Wellington Management has further stated that it has discussed this issue with the Staff on a few previous occasions, including in connection with Form S-3 registration statements filed by Provident Bankshares Corporation (File No. 333-125230) and IBERIABANK Corporation (File No. 333-139984). Letters dated July 17, 2008 and March 16, 2007, respectably, written by or on behalf of Wellington Management to the Staff with respect to this issue. We understand that the Staff agreed with the analysis set forth in those letters.  Wellington Management has confirmed to us that the statements in such letters remain accurate.
 
 
 

 
 
Securities and Exchange Commission
March 21, 2012
Page 3 
 
1.  
Revise the footnotes, where applicable, to identify the person or persons who have sole or shared voting or investment control of the securities.

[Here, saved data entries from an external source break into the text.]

/-- ACFG.ENC names the encoder of the axis's safety record under SRC 1 (09 R293, Table 9-2). -/
def sharesSafeEnc (sl : Seal) (a : Nat) (acfg : Word) : Bool :=
  let r := slw sl (0x10C00 / 4 + 16 * a)
  field r 30 2 == 1 && field acfg 6 4 == field r 26 4

/-- A loop drives the channel. -/
def chanBound (p : Plane) (c : Nat) : Bool :=
  (loopRecs p).any fun r => chanOf (bindKind r.bind) (bindIndex r.bind) == some c

/-- AX_CONFIG. DRV_READY and DRV_FAULT become those of the new binding: 1 and 0 for a local pair, and 0 until a remote drive
reports (Table 8-3). -/
def axConfig (sl : Seal) (f : Nat → Word) (a : Nat) (p : Plane) : Nat × Plane :=
  let x := f 0
  let y := f 1
  let q := setXw a xAcfg2 y (setXw a xAcfg x p)
  let own := match p.scan.prog with | some g => g.ownSt | none => []
  if 2 < field x 28 4 ∨ 2 < field x 10 2 ∨ 2 < field x 4 2 ∨ 2 < field y 12 2 ∨ field y 0 7 ≠ 0
      ∨ field y 14 1 ≠ 0 ∨ 4093 < cmdEntry q a ∨ 4093 < fbEntry q a ∨ !pulseOk q a then (stBadParam, p)
  else if sharesSafeEnc sl a x || axClash p q a || ((axEntries q a).any fun e => chanBound p (128 + e) || own.contains e)
      || (match axAo q a with
          | some c => chanBound p c
          | none => false) then (stBadParam, p)
  else if axState p a ≠ 0 then (stNotInState, p)
  else (stOk, setXf a xAstat 20 2 (if outKind q a = 1 then 2 else 0)
    (setXw a xApos 0 (setXw a (xApos + 1) 0 (setAxHid a { axHid q a with fbTaken := false } q))))

/-- RW words of an axis context (Table 8-2). -/
def axRw (w : Nat) : Bool := decide (14 ≤ w ∧ w ≤ 25) || decide (28 ≤ w ∧ w ≤ 33) || w == 50

/-- AX_WRITE: the rules of Table 8-8 are those of the words it covers. -/
def axWrite (f : Nat → Word) (a : Nat) (p : Plane) : Nat × Plane :=
  let off := (f 0).toNat
  let n := (f 1).toNat
  let w := off / 4
  let q := forEach (upTo n) (fun i r => setXw a (w + i) (f (2 + i)) r) p
  let covers : Nat → Bool := fun k => decide (w ≤ k ∧ k < w + n)
  if off % 4 ≠ 0 ∨ n = 0 ∨ 8 < n ∨ !((upTo n).all fun i => axRw (w + i))
      ∨ !((upTo 8).all fun i => decide (i < n) || f (2 + i) == 0) then (stBadParam, p)
  else if field (xw q a xEmin) 16 16 ≠ 0 ∨ field (xw q a xLaCfg) 0 4 ≠ 0 ∨ !pulseOk q a then (stBadParam, p)
  else if ([xVmax, xAmax, xDmax, xJmax, xHomeSpan].any fun k => covers k && xw q a k == 0)
      ∨ ((covers xDmax || covers xQdmax) ∧ (xw q a xQdmax).toNat < (xw q a xDmax).toNat)
      ∨ ((covers xJmax || covers xQjmax) ∧ (xw q a xQjmax).toNat < (xw q a xJmax).toNat) then (stBadParam, p)
  else if 1 < axState p a then (stNotInState, p)
  else (stOk, q)

/-- AX_ENABLE. -/
def axEnable (on : Bool) (a : Nat) (p : Plane) : Nat × Plane :=
  let st := axState p a
  if on then (if st = 0 then (stOk, setAxState a 1 p) else (stNotInState, p))
  else if st = 1 ∨ st = 6 then (stOk, setXf a xAstat 23 1 0 (setAxState a 0 p))
  else (stNotInState, p)

/-- The context with the non-zero limit words of a command (R285). -/
def axLimits (f : Nat → Word) (a : Nat) (p : Plane) : Plane :=
  forEach (upTo 4) (fun i q => if f (3 + i) = 0 then q else setXw a (xVmax + i) (f (3 + i)) q) p

/-- The motion limits are above 0. -/
def limitsSet (p : Plane) (a : Nat) : Bool := [xVmax, xAmax, xDmax, xJmax].all fun k => xw p a k != 0

/-- AX_MOVE (R267, R286). -/
def axMove (f : Nat → Word) (a : Nat) (p : Plane) : Nat × Plane :=
  let st := axState p a
  let q := axLimits f a p
  let t0 := (dword (f 1) (f 2)).toInt
  let t := clampI (-(2 ^ 63)) (2 ^ 63 - 1) (if bit (f 0) 0 then x64 p a xCpos + t0 else t0)
  if !pulseOk q a then (stBadParam, p)
  else if 2 ≤ st ∧ st ≤ 5 then (stTargetLocked, p)
  else if st ≠ 1 then (stNotInState, p)
  else if !limitsSet q a then (stBadParam, p)
  else
    let q1 := setX64 a xTarget t q
    if t = x64 p a xCpos then (stOk, q1)
    else (stOk, setXf a xAstat 19 1 0 (setXf a xAstat 22 1 (if t < x64 p a xCpos then 1 else 0) (setAxState a 2 q1)))

/-- AX_STOP (R277, R286); in STANDSTILL there is nothing to do. -/
def axStop (quick : Bool) (a : Nat) (p : Plane) : Nat × Plane :=
  let st := axState p a
  if st = 1 then (stAlreadyDone, p)
  else if st = 3 then
    (if quick && !bit (xw p a xAstat) 19 then (stOk, setXf a xAstat 19 1 1 p) else (stAlreadyDone, p))
  else if st = 2 ∨ st = 4 ∨ st = 5 then
    (stOk, setAxHid a { axHid p a with backOff := false, schedArmed := false } (toStopping a quick p))
  else (stNotInState, p)

/-- AX_SET_LIMITS (R264, R265): the braking distance is tested where DMAX or JMAX changes. -/
def axSetLimits (f : Nat → Word) (a : Nat) (p : Plane) : Nat × Plane :=
  let st := axState p a
  let q := axLimits f a p
  let m := limitsOf q a
  let dir := axDir p a
  let d := dir * (x64 p a xTarget - x64 p a xCpos) * 2 ^ 64
  if !pulseOk q a then (stBadParam, p)
  else if st = 4 ∨ st = 7 then (stNotInState, p)
  else if st = 2 ∧ (xw q a xDmax ≠ xw p a xDmax ∨ xw q a xJmax ≠ xw p a xJmax) ∧ d < brake m.d m.j (dir * x64 p a xCvel * 2 ^ 56) (dir * x64 p a xCacc * 2 ^ 48) then
    (stNotInState, p)
  else (stOk, if st = 2 ∨ st = 3 ∨ st = 5 then axEvent a 8 0 q else q)

/-- AX_HOME (R273). -/
def axHome (a : Nat) (p : Plane) : Nat × Plane :=
  let v := (xw p a xHomeVel).toInt
  let slow : Bool := decide (v.natAbs < (xw p a xLaVmin).toNat)
  if v = 0 ∨ xw p a xHomeSpan = 0 ∨ !limitsSet p a
      ∨ (xw p a xFeLim = 0 ∧ (emfSrc p a = 0 ∨ slow)) then (stBadParam, p)
  else if axState p a ≠ 1 then (stNotInState, p)
  else
    let dir : Int := if v < 0 then -1 else 1
    (stOk, setX64 a xTarget (x64 p a xCpos + dir * (xn p a xHomeSpan * 2 ^ 32))
      (setXf a xAstat 19 1 0 (setXf a xAstat 22 1 (if v < 0 then 1 else 0)
        (setAxHid a { axHid p a with backOff := false } (setAxState a 4 p)))))
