/-- The entries of a FIFO that a read takes: at most n, within `room` bytes. -/
def rxTake : Nat → Nat → List RxEnt → List RxEnt
  | 0, _, _ => []
  | _, _, [] => []
  | n + 1, room, e :: r =>
    let b := messageBytes e.frame.data.length
    if b ≤ room then e :: rxTake n (room - b) r else []

/-- The messages whose last byte stands among the first n bytes of a transfer, with the number of their bytes (R513). -/
def framesIn : Nat → Nat → List Byte → List (List Byte)
  | 0, _, _ => []
  | k + 1, n, bs =>
    let m := messageBytes (leNat ((bs.drop 4).take 4) / 2 ^ 20)
    if bs.isEmpty ∨ n < m then [] else bs.take m :: framesIn k (n - m) (bs.drop m)

/-- A channel serves a CAN_RX_READ of CAN channel ch. -/
def readsRx (s : State) (ch : Nat) (x : DmaCh) : Bool :=
  x.state != 0 && s.hif.cmds.any fun c => c.op == 0xE6 && c.sub.target == ch && c.sub.qp == x.qp && c.sub.tag == x.tag

/-- A message leaves the FIFO, or the buffer, that it was read from. -/
def rxLeaves (bs : List Byte) (c : CanChan) : CanChan :=
  match c.rx.find? fun e => rxBytes e none == bs with
  | some e => { c with rx := c.rx.erase e }
  | none => { c with hp := c.hp.filter fun x => match x.2 with
      | some e => rxBytes e (some x.1) != bs
      | none => false }

/-- The messages that a channel has written when its transfer stands at n bytes, and not before at m, leave (R506). -/
def rxWritten (x : DmaCh) (m n : Nat) (s : State) : State :=
  let gone := (framesIn 64 n x.data).drop (framesIn 64 m x.data).length
  forEach (upTo 8) (fun ch t => if readsRx t ch x then setCan ch (gone.foldl (fun c b => rxLeaves b c) (canCh t ch)) t else t) s

/-- The messages of the FIFO that no transfer under way carries. -/
def rxFree (s : State) (ch : Nat) : List RxEnt :=
  let busy := (s.mem.chans.filter fun x => readsRx s ch x.2).flatMap fun x =>
    (framesIn 64 x.2.data.length x.2.data).drop (framesIn 64 x.2.done x.2.data).length
  busy.foldl (fun l b => match l.find? fun e => rxBytes e none == b with | some e => l.erase e | none => l) (canCh s ch).rx

/-- CAN_RX_READ (R505, R506): messages leave as they are written. -/
def opCanRxRead (c : Sub) (s : State) : OpOut :=
  let ch := c.target
  let x := canCh s ch
  let n := (par c 1).toNat
  let a := addrAt c 2
  let room := (par c 4).toNat
  let k := field (par c 0) 1 2
  if n = 0 ∨ 64 < n then failSt stBadParam s
  else if !inWindow s true a room then badWindow 0xE6 c a s
  else if bit (par c 0) 0 then
    match tget none x.hp k with
    | some e =>
      let bs := rxBytes e (some k)
      if bs.length ≤ room then .write a bs (dword (word bs.length) 1) s
      else okRes 0 s
    | none => okRes 0 s
  else
    let es := rxTake n room (rxFree s ch)
    let bs := es.flatMap fun e => rxBytes e none
    .write a bs (dword (word bs.length) (word es.length)) s

/-- CAN_STATUS (Table 16-7). TEC above 255 does not fit its field, whose value is then free. -/
def opCanStatus (c : Sub) (s : State) : OpOut :=
  let x := canCh s c.target
  let which := (par c 0).toNat
  if 9 < which then failSt stBadParam s
  else
    let hi := if which = 9 then (loWord x.timeMark).toNat else tget 0 x.counts which
    let r (tec : Nat) : DWord := dw (x.state + tec % 256 * 2 ^ 8 + x.recv % 256 * 2 ^ 16 + x.tx.length % 64 * 2 ^ 24 + hi * 2 ^ 32)
    if 255 < x.tec then
      let (v, s1) := takeFree s
      okRes (r v.toNat) s1
    else okRes (r x.tec) s

/-- CAN_CONFIG. -/
def execCanConfig (c : Sub) (s : State) : Outcome := hostCmd 0xE0 opCanConfig c s
/-- CAN_FILTER. -/
def execCanFilter (c : Sub) (s : State) : Outcome := hostCmd 0xE1 opCanFilter c s
/-- CAN_SIGNAL. -/
def execCanSignal (c : Sub) (s : State) : Outcome := hostCmd 0xE2 opCanSignal c s
/-- CAN_SCHED. -/
def execCanSched (c : Sub) (s : State) : Outcome := hostCmd 0xE3 opCanSched c s
/-- CAN_SEND. -/
def execCanSend (c : Sub) (s : State) : Outcome := hostCmd 0xE4 opCanSend c s
/-- CAN_CTRL. -/
def execCanCtrl (c : Sub) (s : State) : Outcome := hostCmd 0xE5 opCanCtrl c s
/-- CAN_RX_READ. -/
def execCanRxRead (c : Sub) (s : State) : Outcome := hostCmd 0xE6 opCanRxRead c s
/-- CAN_STATUS. -/
def execCanStatus (c : Sub) (s : State) : Outcome := hostCmd 0xE7 opCanStatus c s

/-! Reception (R504 to R509) -/

/-- Word w of filter f. -/
def canFilterWord (c : CanChan) (f w : Nat) : Word := tget 0 c.filters (4 * f + w)

/-- ACTION of filter f. -/
def filterAction (c : CanChan) (f : Nat) : Nat := field (canFilterWord c f 2) 29 3

/-- Filter f matches the frame. The XL acceptance field is one of CAN XL frames only. -/
def filterMatches (c : CanChan) (fr : CanFrame) (f : Nat) : Bool :=
  let w0 := canFilterWord c f 0
  let w2 := canFilterWord c f 2
  let mask := field (canFilterWord c f 1) 0 29
  filterAction c f != 0 && (field w0 30 2 == 3 || field w0 30 2 == fr.fmt) && bit w0 29 == fr.ide
    && decide (field w0 0 29 &&& mask = fr.id &&& mask)
    && (!bit w2 23 || (fr.fmt == 2 && canFilterWord c f 3 == fr.af))

/-- The first filter that matches. -/
def firstFilter (c : CanChan) (fr : CanFrame) : Option Nat := (upTo 64).find? (filterMatches c fr)

/-- A frame for high-priority buffer k (R505). -/
def toBuffer (ch k : Nat) (e : RxEnt) (s : State) : State :=
  let c := canCh s ch
  let full := (tget none c.hp k : Option RxEnt).isSome
  let s1 := setCan ch { c with hp := tset none c.hp k (some { e with ovw := full }) } s
  if full then canEv ch 1 (5 + k * 2 ^ 8) (canCount ch 3 s1) else canEv ch 1 (1 + k) s1

/-- A frame for the receive FIFO (R506). -/
def toFifo (ch : Nat) (e : RxEnt) (s : State) : State :=
  let c := canCh s ch
  let bytes := (c.rx.map fun x => x.frame.data.length).sum + e.frame.data.length
  if 64 ≤ c.rx.length ∨ 32768 < bytes then
    let s1 := canCount ch 2 s
    let d := canCh s1 ch
    if d.ovfTick then s1 else canEv ch 1 7 (setCan ch { d with ovfTick := true } s1)
  else
    let s1 := setCan ch { c with rx := c.rx ++ [e] } s
    if c.rx.isEmpty then canEv ch 1 6 s1 else s1

/-- Width in bytes of a signal. -/
def sigBytes (g : CanSignal) : Nat := 2 ^ field g.p0 28 2

/-- Value of a signal from the raw bytes (R507). -/
def sigValue (g : CanSignal) (raw : Nat) : Word :=
  let bits := 8 * sigBytes g
  let signed := bit g.p0 30
  let r : Int := if signed ∧ 2 ^ (bits - 1) ≤ raw then (raw : Int) - 2 ^ bits else raw
  let sh := if signed then bits - 1 else bits
  fsRound (g.scale.toInt * r + g.offs.toInt * 2 ^ sh) sh

/-- Offers an accepted frame to signal k. -/
def extract (ch f k : Nat) (d : List Byte) (s : State) : State :=
  let g : CanSignal := tget {} s.can.signals k
  if !bit g.p0 31 || field g.p0 0 3 != ch || field g.p0 8 6 != f then s
  else
    let off := field g.p0 16 11
    let n := sigBytes g
    if d.length < off + n then canCount ch 8 s
    else setSignal k { g with value := sigValue g (leNat ((d.drop off).take n)), age := some 0 } s

/-- Consumer connection that the identifier of a frame names (R509). -/
def frameConn (s : State) (ch : Nat) (fr : CanFrame) : Option Nat :=
  (upTo 64).find? fun c =>
    let w := crec s.sealed c 2
    isConsumer s.sealed c && canConn s.sealed c == some ch && bit w 31 == fr.ide
      && (if fr.ide then field w 0 29 == fr.id else field w 0 11 == fr.id) && fr.fmt != 0

/-- Where the filters send a frame (R504). -/
def filterFrame (ch : Nat) (fr : CanFrame) (t : DWord) (s : State) : State :=
  let c := canCh s ch
  let e : RxEnt := { frame := fr, tstamp := t, sn := s.sn + 1 }
  match firstFilter c fr with
  | some f =>
    let a := filterAction c f
    let s1 := if a = 2 then toFifo ch { e with filter := f } s
      else if a = 3 then toBuffer ch (field (canFilterWord c f 2) 24 2) { e with filter := f } s else s
    if a = 1 then s1
    else forEach (s1.can.signals.map fun x => x.1) (fun k u => extract ch f k fr.data u) s1
  | none =>
    if bit c.cfg 23 then
      let (v, s1) := takeFree s
      toFifo ch { e with filter := v.toNat % 64 } s1
    else s

/-- A whole frame: the safety monitors first, whatever the filters decide, then the filters. -/
def receiveFrame (ch : Nat) (fr : CanFrame) (t : DWord) (s : State) : State :=
  let s1 := recDown ch (canCount ch 6 s)
  let s2 := match frameConn s1 ch fr with
    | some c => onPlanesSl (fun sl => receivePdu sl c fr.data) s1
    | none => s1
  filterFrame ch fr t s2

/-- CAN_FRAME_RECEIVE (R489, R503 to R509). -/
def execCanFrameReceive (ch : Nat) (f : CanFrame) (tstamp : DWord) (s : State) : Outcome :=
  let c := canCh s ch
  guarded (decide (ch < 8))
    (if !canOnline c || decide (canMode c < f.fmt) || (f.fmt == 2 && f.ide) || !lenAllowed f.fmt f.data.length then s
    else if canRefEn c && !f.ide && f.fmt != 2 && f.id == field c.cfg 11 11 then canEv ch 0 6 s
    else receiveFrame ch f tstamp s)

/-! The bus (R499, R502, R503, R510, R511) -/

/-- CAN_TX_COMPLETE (R499). -/
def execCanTxComplete (ch : Nat) (s : State) : Outcome :=
  let c := canCh s ch
  guarded (decide (ch < 8)) (match c.tx with
    | e :: _ =>
      if !canSends c then s
      else
        let s1 := popHead ch (setCan ch { c with tec := c.tec - 1 } s)
        let s2 := confine ch (canCount ch 5 s1)
        startHead ch (if e.evt then canEv ch 0 (2 + e.tag.toNat * 2 ^ 16) s2 else s2)
    | [] => s)
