/-- Output write of a finished cycle (R223, R246): the stations to which an arm request goes leave their ARM bit. -/
def scanWriteOut (s : State) (p : Plane) : Plane :=
  let arms := (upTo 256).filter fun k => sbit p (aArm * 32 + k) && (station s k).online && !(station s k).armed
  let p1 := forEach arms (fun k q => praise 0x1F4 (word (4 + k * 256)) (setSbit (aArm * 32 + k) false q)) p
  let c := p1.scan
  setScan { c with
    finished := false, doneData := c.data, imageLive := true
    image := c.data.filter fun x => decide (aOutSt ≤ x.1 ∧ x.1 ≤ 0x51C3)
    armSent := c.armSent ++ arms } p1

/-- The grid's last tick of a period. -/
def lastTick (p : Plane) : Bool :=
  match p.scan.prog with
  | some g => p.scan.grid == (g.period : Int) - 1
  | none => false

/-- The execution deadline of a period (R225). -/
def scanDeadline (s : State) (p0 : Plane) : Plane :=
  if !scanOn s || p0.scan.mode != 1 || !lastTick p0 || p0.scan.dlDone then p0
  else
    let n := match p0.scan.prog with | some g => g.instrs.length | none => 0
    let tol := match p0.scan.prog with | some g => g.ovrTol | none => 0
    let per := match p0.scan.prog with | some g => g.period | none => 0
    let p := scanRun (8000 * p0.scan.sinceStart + 2400) n (setScan { p0.scan with dlDone := true } p0)
    let c := p.scan
    if c.finished then
      scanWriteOut s (setScan { c with ovrCnt := if c.sinceStart < per then 0 else c.ovrCnt } p)
    else if c.executing then
      let p1 := praise 0x1F4 2 (setScan { c with ovrCnt := c.ovrCnt + 1, ovrTotal := satAdd 0xFFFF c.ovrTotal 1 } p)
      if tol < c.ovrCnt + 1 then
        scanModeEvent 0 (praise 0x1F4 3 (setScan { p1.scan with
          mode := 0, fault := true, executing := false, data := c.base, imageLive := false } p1))
      else p1
    else p

/-- The arm requests of an output write reach the ports: those of the active plane (R246, R474). -/
def takeArms (s : State) : State :=
  let l := (actPlane s).scan.armSent
  let st := l.foldl (fun t k => tmod {} t k fun (x : Station) => { x with armReq := true }) s.field.stations
  onPlanes (fun p => setScan { p.scan with armSent := [] } p) { s with field := { s.field with stations := st } }

/-- SCAN_DEADLINE in both planes. -/
def scanDeadlineAll (s : State) : State := takeArms (onPlanes (scanDeadline s) s)

/-- The shadow read of HOLD at a grid start cut (R241). -/
def shadowRead (s : State) (p : Plane) : Plane :=
  if scanOn s && p.scan.mode == 2 && p.scan.gridStart then
    let per := match p.scan.prog with | some g => g.period | none => 0
    setScan { p.scan with shadow := some (inputImage s p per), gridStart := false } p
  else p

See CD&I Q&A 140.02 of the Rule S-K CD&I’s.
 
Response:
Although we believe we have adequately disclosed this information, we have made a number of revisions in the Amendment to make the disclosure more clear.

2.  
Confirm for Registration Statement 333-174420 that Elm Ridge Master Fund and Elm Ridge Value Partners are not broker/dealers or affiliates of broker/dealers or make the disclosures requested above.
 
Response:
We confirm that Elm Ridge Master Fund and Elm Ridge Value Partners are not broker/dealers or affiliates of broker/dealers.


* * * * *
 
Additionally, in response to the Staff’s request, the Company acknowledges that (i) it is responsible for the adequacy of the disclosure in its filings; (ii) Staff comments or changes to disclosure in response to Staff comments do not foreclose the Commission from taking any action with respect to the Company’s filings; and (iii) it may not assert Staff comments as a defense in any proceeding initiated by the Commission or any person under the federal securities laws of the United States.
 
 
The Staff is requested to direct any further questions regarding this filing and this letter to the undersigned at (404) 815-6270.  Thank you.
 
  Sincerely,
   
  /s/ James W. Stevens  
  James W. Stevens
 
 
                                          
cc:           Jimmy C. Tallent, United Community Banks, Inc.
Rex S. Schuette, United Community Banks, Inc.
Alan Kumler, United Community Banks, Inc.